賃貸アパートは一般的に、交通利便性×専有面積×新しさのように、住まい手を対象から切り離した軽量可能な客観的数値によって評価されるが、それらは住まいにとって最も大切な「居心地の良さ」を図るものではない。本来住まいの価値は住まい手を入れ込んだコスモロジーとして評価されるべきである。
神楽坂薫木荘は情緒=Moodを最上位のスペックとして計画された。住まいは、忙しい現代社会に生きる我々が人間存在を回復する場所であるべきである。個人住宅であれば、建築家「私」と住まい手「私」がまるで合わせ鏡のようになって「居心地の良さ」を探ってゆく。賃貸アパートはその相手が居ないが、かといって一般的な間取りや量産品の集合に「居心地の良さ」を見出すことは出来ない。神楽坂薫木荘は、建築家である「私」が建具や家具、手摺に至るまでかたちを与え、庭園美術家である長崎氏が、樹木や石を選び、その場所を決め、オブジェを製作した。建築家「私」と庭園美術家「私」のそれぞれが個を掘り下げた先に、普遍的な「居心地の良さ」があると考えている。
庭園の陽だまりを背景に薄暗い一階寝室の先には、漏れ出る光の中、階段と鍵型の手摺の先端が僅かに顔を覗かせ、上部に確かに広がる空間を期待させる。南北の街並に大きく開放された三階DKでは、数本の独立柱の効果によって、時間の移り変わりと共に漆黒の床に光と影が乱舞する。二層に渡るチューブ状の階段室は、その昇降機能以上に、この二つの性格の異なる空間の場面転換を図る舞台装置のようなものである。

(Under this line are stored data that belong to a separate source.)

/-! ### modLaunch -/

@[simp] theorem State.modLaunch_threads (l : Nat) (f : Launch → Launch) : (s.modLaunch l f).threads = s.threads := rfl
@[simp] theorem State.modLaunch_plots (l : Nat) (f : Launch → Launch) : (s.modLaunch l f).plots = s.plots := rfl
@[simp] theorem State.modLaunch_cores (l : Nat) (f : Launch → Launch) : (s.modLaunch l f).cores = s.cores := rfl
@[simp] theorem State.modLaunch_dies (l : Nat) (f : Launch → Launch) : (s.modLaunch l f).dies = s.dies := rfl
@[simp] theorem State.modLaunch_ctxs (l : Nat) (f : Launch → Launch) : (s.modLaunch l f).ctxs = s.ctxs := rfl
@[simp] theorem State.modLaunch_ports (l : Nat) (f : Launch → Launch) : (s.modLaunch l f).ports = s.ports := rfl
@[simp] theorem State.modLaunch_nextThread (l : Nat) (f : Launch → Launch) : (s.modLaunch l f).nextThread = s.nextThread := rfl
@[simp] theorem State.modLaunch_nextPlot (l : Nat) (f : Launch → Launch) : (s.modLaunch l f).nextPlot = s.nextPlot := rfl
@[simp] theorem State.modLaunch_grids (l : Nat) (f : Launch → Launch) : (s.modLaunch l f).grids = s.grids := rfl
@[simp] theorem State.modLaunch_pels (l : Nat) (f : Launch → Launch) : (s.modLaunch l f).pels = s.pels := rfl
@[simp] theorem State.modLaunch_nextPel (l : Nat) (f : Launch → Launch) : (s.modLaunch l f).nextPel = s.nextPel := rfl
@[simp] theorem State.modLaunch_bodies (l : Nat) (f : Launch → Launch) : (s.modLaunch l f).bodies = s.bodies := rfl
@[simp] theorem State.modLaunch_counted (l : Nat) (f : Launch → Launch) : (s.modLaunch l f).counted = s.counted := rfl
@[simp] theorem State.modLaunch_pavs (l : Nat) (f : Launch → Launch) : (s.modLaunch l f).pavs = s.pavs := rfl
@[simp] theorem State.modLaunch_links (l : Nat) (f : Launch → Launch) : (s.modLaunch l f).links = s.links := rfl
@[simp] theorem State.modLaunch_routes (l : Nat) (f : Launch → Launch) : (s.modLaunch l f).routes = s.routes := rfl
@[simp] theorem State.modLaunch_remReqs (l : Nat) (f : Launch → Launch) : (s.modLaunch l f).remReqs = s.remReqs := rfl
@[simp] theorem State.modLaunch_remGot (l : Nat) (f : Launch → Launch) : (s.modLaunch l f).remGot = s.remGot := rfl
@[simp] theorem State.modLaunch_outbox (l : Nat) (f : Launch → Launch) : (s.modLaunch l f).outbox = s.outbox := rfl
@[simp] theorem State.modLaunch_fabCircs (l : Nat) (f : Launch → Launch) : (s.modLaunch l f).fabCircs = s.fabCircs := rfl
@[simp] theorem State.modLaunch_fabPages (l : Nat) (f : Launch → Launch) : (s.modLaunch l f).fabPages = s.fabPages := rfl
@[simp] theorem State.modLaunch_energy (l : Nat) (f : Launch → Launch) : (s.modLaunch l f).energy = s.energy := rfl
@[simp] theorem State.modLaunch_bad (l : Nat) (f : Launch → Launch) : (s.modLaunch l f).bad = s.bad := rfl
@[simp] theorem State.modLaunch_badHost (l : Nat) (f : Launch → Launch) : (s.modLaunch l f).badHost = s.badHost := rfl
@[simp] theorem State.modLaunch_mem (l : Nat) (f : Launch → Launch) : (s.modLaunch l f).mem = s.mem := rfl
@[simp] theorem State.modLaunch_hostMem (l : Nat) (f : Launch → Launch) : (s.modLaunch l f).hostMem = s.hostMem := rfl
@[simp] theorem State.modLaunch_leaseEnd (l : Nat) (f : Launch → Launch) : (s.modLaunch l f).leaseEnd = s.leaseEnd := rfl
@[simp] theorem State.modLaunch_lastP (l : Nat) (f : Launch → Launch) : (s.modLaunch l f).lastP = s.lastP := rfl
@[simp] theorem State.modLaunch_lineQ (l : Nat) (f : Launch → Launch) : (s.modLaunch l f).lineQ = s.lineQ := rfl
@[simp] theorem State.modLaunch_phys (l : Nat) (f : Launch → Launch) : (s.modLaunch l f).phys = s.phys := rfl
@[simp] theorem State.modLaunch_lineKey (l : Nat) (f : Launch → Launch) : (s.modLaunch l f).lineKey = s.lineKey := rfl
@[simp] theorem State.modLaunch_keyGen (l : Nat) (f : Launch → Launch) : (s.modLaunch l f).keyGen = s.keyGen := rfl
@[simp] theorem State.modLaunch_slices (l : Nat) (f : Launch → Launch) : (s.modLaunch l f).slices = s.slices := rfl
@[simp] theorem State.modLaunch_keys (l : Nat) (f : Launch → Launch) : (s.modLaunch l f).keys = s.keys := rfl
@[simp] theorem State.modLaunch_time (l : Nat) (f : Launch → Launch) : (s.modLaunch l f).time = s.time := rfl
@[simp] theorem State.modLaunch_skew (l : Nat) (f : Launch → Launch) : (s.modLaunch l f).skew = s.skew := rfl
@[simp] theorem State.modLaunch_slewRest (l : Nat) (f : Launch → Launch) : (s.modLaunch l f).slewRest = s.slewRest := rfl
@[simp] theorem State.modLaunch_fabricTime (l : Nat) (f : Launch → Launch) : (s.modLaunch l f).fabricTime = s.fabricTime := rfl
@[simp] theorem State.modLaunch_hostDown (l : Nat) (f : Launch → Launch) : (s.modLaunch l f).hostDown = s.hostDown := rfl
@[simp] theorem State.modLaunch_hostData (l : Nat) (f : Launch → Launch) : (s.modLaunch l f).hostData = s.hostData := rfl
@[simp] theorem State.modLaunch_cur (l : Nat) (f : Launch → Launch) : (s.modLaunch l f).cur = s.cur := rfl
@[simp] theorem State.modLaunch_curPlot (l : Nat) (f : Launch → Launch) : (s.modLaunch l f).curPlot = s.curPlot := rfl
@[simp] theorem State.modLaunch_curCore (l : Nat) (f : Launch → Launch) : (s.modLaunch l f).curCore = s.curCore := rfl
@[simp] theorem State.modLaunch_curFire (l : Nat) (f : Launch → Launch) : (s.modLaunch l f).curFire = s.curFire := rfl
@[simp] theorem State.modLaunch_agenda (l : Nat) (f : Launch → Launch) : (s.modLaunch l f).agenda = s.agenda := rfl
@[simp] theorem State.modLaunch_free (l : Nat) (f : Launch → Launch) : (s.modLaunch l f).free = s.free := rfl

/-! ### modPort -/

@[simp] theorem State.modPort_threads (n : Nat) (f : Port → Port) : (s.modPort n f).threads = s.threads := rfl
@[simp] theorem State.modPort_plots (n : Nat) (f : Port → Port) : (s.modPort n f).plots = s.plots := rfl
@[simp] theorem State.modPort_cores (n : Nat) (f : Port → Port) : (s.modPort n f).cores = s.cores := rfl
@[simp] theorem State.modPort_dies (n : Nat) (f : Port → Port) : (s.modPort n f).dies = s.dies := rfl
@[simp] theorem State.modPort_ctxs (n : Nat) (f : Port → Port) : (s.modPort n f).ctxs = s.ctxs := rfl
@[simp] theorem State.modPort_launches (n : Nat) (f : Port → Port) : (s.modPort n f).launches = s.launches := rfl
@[simp] theorem State.modPort_nextThread (n : Nat) (f : Port → Port) : (s.modPort n f).nextThread = s.nextThread := rfl
@[simp] theorem State.modPort_nextPlot (n : Nat) (f : Port → Port) : (s.modPort n f).nextPlot = s.nextPlot := rfl
@[simp] theorem State.modPort_grids (n : Nat) (f : Port → Port) : (s.modPort n f).grids = s.grids := rfl
@[simp] theorem State.modPort_pels (n : Nat) (f : Port → Port) : (s.modPort n f).pels = s.pels := rfl
@[simp] theorem State.modPort_nextPel (n : Nat) (f : Port → Port) : (s.modPort n f).nextPel = s.nextPel := rfl
@[simp] theorem State.modPort_bodies (n : Nat) (f : Port → Port) : (s.modPort n f).bodies = s.bodies := rfl
@[simp] theorem State.modPort_counted (n : Nat) (f : Port → Port) : (s.modPort n f).counted = s.counted := rfl
@[simp] theorem State.modPort_pavs (n : Nat) (f : Port → Port) : (s.modPort n f).pavs = s.pavs := rfl
@[simp] theorem State.modPort_links (n : Nat) (f : Port → Port) : (s.modPort n f).links = s.links := rfl
@[simp] theorem State.modPort_routes (n : Nat) (f : Port → Port) : (s.modPort n f).routes = s.routes := rfl
@[simp] theorem State.modPort_remReqs (n : Nat) (f : Port → Port) : (s.modPort n f).remReqs = s.remReqs := rfl
@[simp] theorem State.modPort_remGot (n : Nat) (f : Port → Port) : (s.modPort n f).remGot = s.remGot := rfl
@[simp] theorem State.modPort_outbox (n : Nat) (f : Port → Port) : (s.modPort n f).outbox = s.outbox := rfl
@[simp] theorem State.modPort_fabCircs (n : Nat) (f : Port → Port) : (s.modPort n f).fabCircs = s.fabCircs := rfl
@[simp] theorem State.modPort_fabPages (n : Nat) (f : Port → Port) : (s.modPort n f).fabPages = s.fabPages := rfl
@[simp] theorem State.modPort_energy (n : Nat) (f : Port → Port) : (s.modPort n f).energy = s.energy := rfl
@[simp] theorem State.modPort_bad (n : Nat) (f : Port → Port) : (s.modPort n f).bad = s.bad := rfl
@[simp] theorem State.modPort_badHost (n : Nat) (f : Port → Port) : (s.modPort n f).badHost = s.badHost := rfl
@[simp] theorem State.modPort_mem (n : Nat) (f : Port → Port) : (s.modPort n f).mem = s.mem := rfl
@[simp] theorem State.modPort_hostMem (n : Nat) (f : Port → Port) : (s.modPort n f).hostMem = s.hostMem := rfl
@[simp] theorem State.modPort_leaseEnd (n : Nat) (f : Port → Port) : (s.modPort n f).leaseEnd = s.leaseEnd := rfl
@[simp] theorem State.modPort_lastP (n : Nat) (f : Port → Port) : (s.modPort n f).lastP = s.lastP := rfl
@[simp] theorem State.modPort_lineQ (n : Nat) (f : Port → Port) : (s.modPort n f).lineQ = s.lineQ := rfl
@[simp] theorem State.modPort_phys (n : Nat) (f : Port → Port) : (s.modPort n f).phys = s.phys := rfl
@[simp] theorem State.modPort_lineKey (n : Nat) (f : Port → Port) : (s.modPort n f).lineKey = s.lineKey := rfl
@[simp] theorem State.modPort_keyGen (n : Nat) (f : Port → Port) : (s.modPort n f).keyGen = s.keyGen := rfl
@[simp] theorem State.modPort_slices (n : Nat) (f : Port → Port) : (s.modPort n f).slices = s.slices := rfl
@[simp] theorem State.modPort_keys (n : Nat) (f : Port → Port) : (s.modPort n f).keys = s.keys := rfl
@[simp] theorem State.modPort_time (n : Nat) (f : Port → Port) : (s.modPort n f).time = s.time := rfl
@[simp] theorem State.modPort_skew (n : Nat) (f : Port → Port) : (s.modPort n f).skew = s.skew := rfl
@[simp] theorem State.modPort_slewRest (n : Nat) (f : Port → Port) : (s.modPort n f).slewRest = s.slewRest := rfl
@[simp] theorem State.modPort_fabricTime (n : Nat) (f : Port → Port) : (s.modPort n f).fabricTime = s.fabricTime := rfl
@[simp] theorem State.modPort_hostDown (n : Nat) (f : Port → Port) : (s.modPort n f).hostDown = s.hostDown := rfl
@[simp] theorem State.modPort_hostData (n : Nat) (f : Port → Port) : (s.modPort n f).hostData = s.hostData := rfl
@[simp] theorem State.modPort_cur (n : Nat) (f : Port → Port) : (s.modPort n f).cur = s.cur := rfl
@[simp] theorem State.modPort_curPlot (n : Nat) (f : Port → Port) : (s.modPort n f).curPlot = s.curPlot := rfl
@[simp] theorem State.modPort_curCore (n : Nat) (f : Port → Port) : (s.modPort n f).curCore = s.curCore := rfl
@[simp] theorem State.modPort_curFire (n : Nat) (f : Port → Port) : (s.modPort n f).curFire = s.curFire := rfl
@[simp] theorem State.modPort_agenda (n : Nat) (f : Port → Port) : (s.modPort n f).agenda = s.agenda := rfl
@[simp] theorem State.modPort_free (n : Nat) (f : Port → Port) : (s.modPort n f).free = s.free := rfl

住まいの原型としての洞窟・・・この部屋の設計中はいつもそんな事ばかり考えていた。チューブ状の空間の、ちょっと膨らんだところが体を洗う場所や寝る場所、大きく膨らんだところが食べる場所である。光をたぐり寄せながら進んで行き、最も見晴らしの良いところに辿り着いたら、庭園を一望する事が出来るのだ。建築の各部分に求められる機能をデザインの言い訳にしたくないと、いつも考えている。玄関を開けるとモノトーンの空間を背景にして、米松無垢の構造物が鎮座する。力学的な力強さ、木の生命力、何でも良い。機能以外に身体で感じた感慨が、機能以上に暮らしを豊かにしてくれるのだ。二階のワンルームにはカーテンで仕切ることが出来る大きな場所と小さな場所がある。どう使うかは住まい手の身体が決めてくれる。